[LeetCode156] Binary Tree Upside Down

今天开始先把leetcode收费题思路整理到这里,因为只买了一个月。。。==, 用中文吗。

Binary Tree Upside Down My Submissions Question
Total Accepted: 6016 Total Submissions: 16909 Difficulty: Medium
Given a binary tree where all the right nodes are either leaf nodes with a sibling (a left node that shares the same parent node) or empty, flip it upside down and turn it into a tree where the original right nodes turned into left leaf nodes.

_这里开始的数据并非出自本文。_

/-- The same operations on a byte of memory (R104, R124, R134, R139, R145, R173, R210, R337): one read, then, but for TST, one
write at the same address; CLR reads too. -/
def Obligations.MemoryOperations : Prop :=
  MemForms [] 0x00 0x60 0x70 6 .neg ∧ MemForms [] 0x03 0x63 0x73 6 .com ∧ MemForms [] 0x0A 0x6A 0x7A 6 .dec ∧
  MemForms [] 0x0C 0x6C 0x7C 6 .inc ∧ MemForms [] 0x0D 0x6D 0x7D 6 .tst ∧ MemForms [] 0x0F 0x6F 0x7F 6 .clr ∧
  ∀ (m : MemOperand) (s : State),
    let read := fun (st : State) => readByte (effectiveAddress m st).1 (effectiveAddress m st).2
    let flags := fun (st : State) (res : Byte) (cc : CC) =>
      { (read st).2 with cc := { cc with n := res.getLsbD 7, z := decide (res = 0) } }
    let after := fun (st : State) (res : Byte) (cc : CC) => writeByte (effectiveAddress m st).1 res (flags st res cc)
    let v := (read s).1
    let v' := (read (nextDraw s)).1
    exec (.neg m) s = .next (after (nextDraw s) (BitVec.ofInt 8 (-v'.toNat)) { s.cc with
      h := Config.freeBit s.draws, v := decide (v' = 0x80), c := decide (v' ≠ 0) }) ∧
    exec (.com m) s = .next (after s (~~~v) { s.cc with v := false, c := true }) ∧
    exec (.dec m) s = .next (after s (BitVec.ofInt 8 (v.toNat - 1)) { s.cc with v := decide (v = 0x80) }) ∧
    exec (.inc m) s = .next (after s (BitVec.ofNat 8 (v.toNat + 1)) { s.cc with v := decide (v = 0x7F) }) ∧
    exec (.tst m) s = .next (flags s v { s.cc with v := false }) ∧
    exec (.clr m) s = .next (after s 0 { s.cc with v := false, c := false })

/-- The shifts and rotates of a byte of memory (R104, R116, R119, R166, R169, R184, R187). -/
def Obligations.MemoryShifts : Prop :=
  MemForms [] 0x08 0x68 0x78 6 .asl ∧ MemForms [] 0x08 0x68 0x78 6 .lsl ∧ MemForms [] 0x07 0x67 0x77 6 .asr ∧
  MemForms [] 0x04 0x64 0x74 6 .lsr ∧ MemForms [] 0x09 0x69 0x79 6 .rol ∧ MemForms [] 0x06 0x66 0x76 6 .ror ∧
  ∀ (m : MemOperand) (s : State),
    let read := fun (st : State) => readByte (effectiveAddress m st).1 (effectiveAddress m st).2
    let after := fun (st : State) (res : Byte) (cc : CC) => writeByte (effectiveAddress m st).1 res
      { (read st).2 with cc := { cc with n := res.getLsbD 7, z := decide (res = 0) } }
    let v := (read s).1
    let v' := (read (nextDraw s)).1
    let left := fun (w : Byte) (h : Bool) => { s.cc with h, v := w.getLsbD 7 ^^ w.getLsbD 6, c := w.getLsbD 7 }
    let right := fun (w : Byte) (h : Bool) => { s.cc with h, c := w.getLsbD 0 }
    let free := Config.freeBit s.draws
    exec (.asl m) s = .next (after (nextDraw s) (BitVec.ofNat 8 (2 * v'.toNat)) (left v' free)) ∧
    exec (.lsl m) s = exec (.asl m) s ∧
    exec (.asr m) s = .next (after (nextDraw s) (BitVec.ofInt 8 (v'.toInt / 2)) (right v' free)) ∧
    exec (.lsr m) s = .next (after s (BitVec.ofNat 8 (v.toNat / 2)) (right v s.cc.h)) ∧
    exec (.rol m) s = .next (after s (BitVec.ofNat 8 (2 * v.toNat + s.cc.c.toNat)) (left v s.cc.h)) ∧
    exec (.ror m) s = .next (after s (BitVec.ofNat 8 (v.toNat / 2 + 128 * s.cc.c.toNat)) (right v s.cc.h))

Return the new root.

For example:
Given a binary tree {1,2,3,4,5},
                                1
                               / \
                              2   3
                             / \
                            4   5
return the root of the binary tree [4,5,2,#,#,3,1].
                               4
                              / \
                             5   2
                                / \
                               3   1  
confused what "{1,#,2,3}" means? > read more on how binary tree is serialized on OJ.

思路:
这道题从例子分析,所谓upside down,就是: oldroot->new right child, oldLeft -> new root and oldRight->new left chid.
做了这么多题, 感觉这种binary tree的题一般都用recursion可以解决, 但每次!细节都有问题。
啊,补充一下,这道题有一点很重要就是:old->left = old->right = nullptr. 用完oldroot的left和right之后要把它们设成null。
recursion的重点除了要返回新node的right child,最终我们还要返回最终的new root, 所以需要找到newroot!
update: 11/28/2015发现iterative w/ stack更直观,就更新一下哟。。。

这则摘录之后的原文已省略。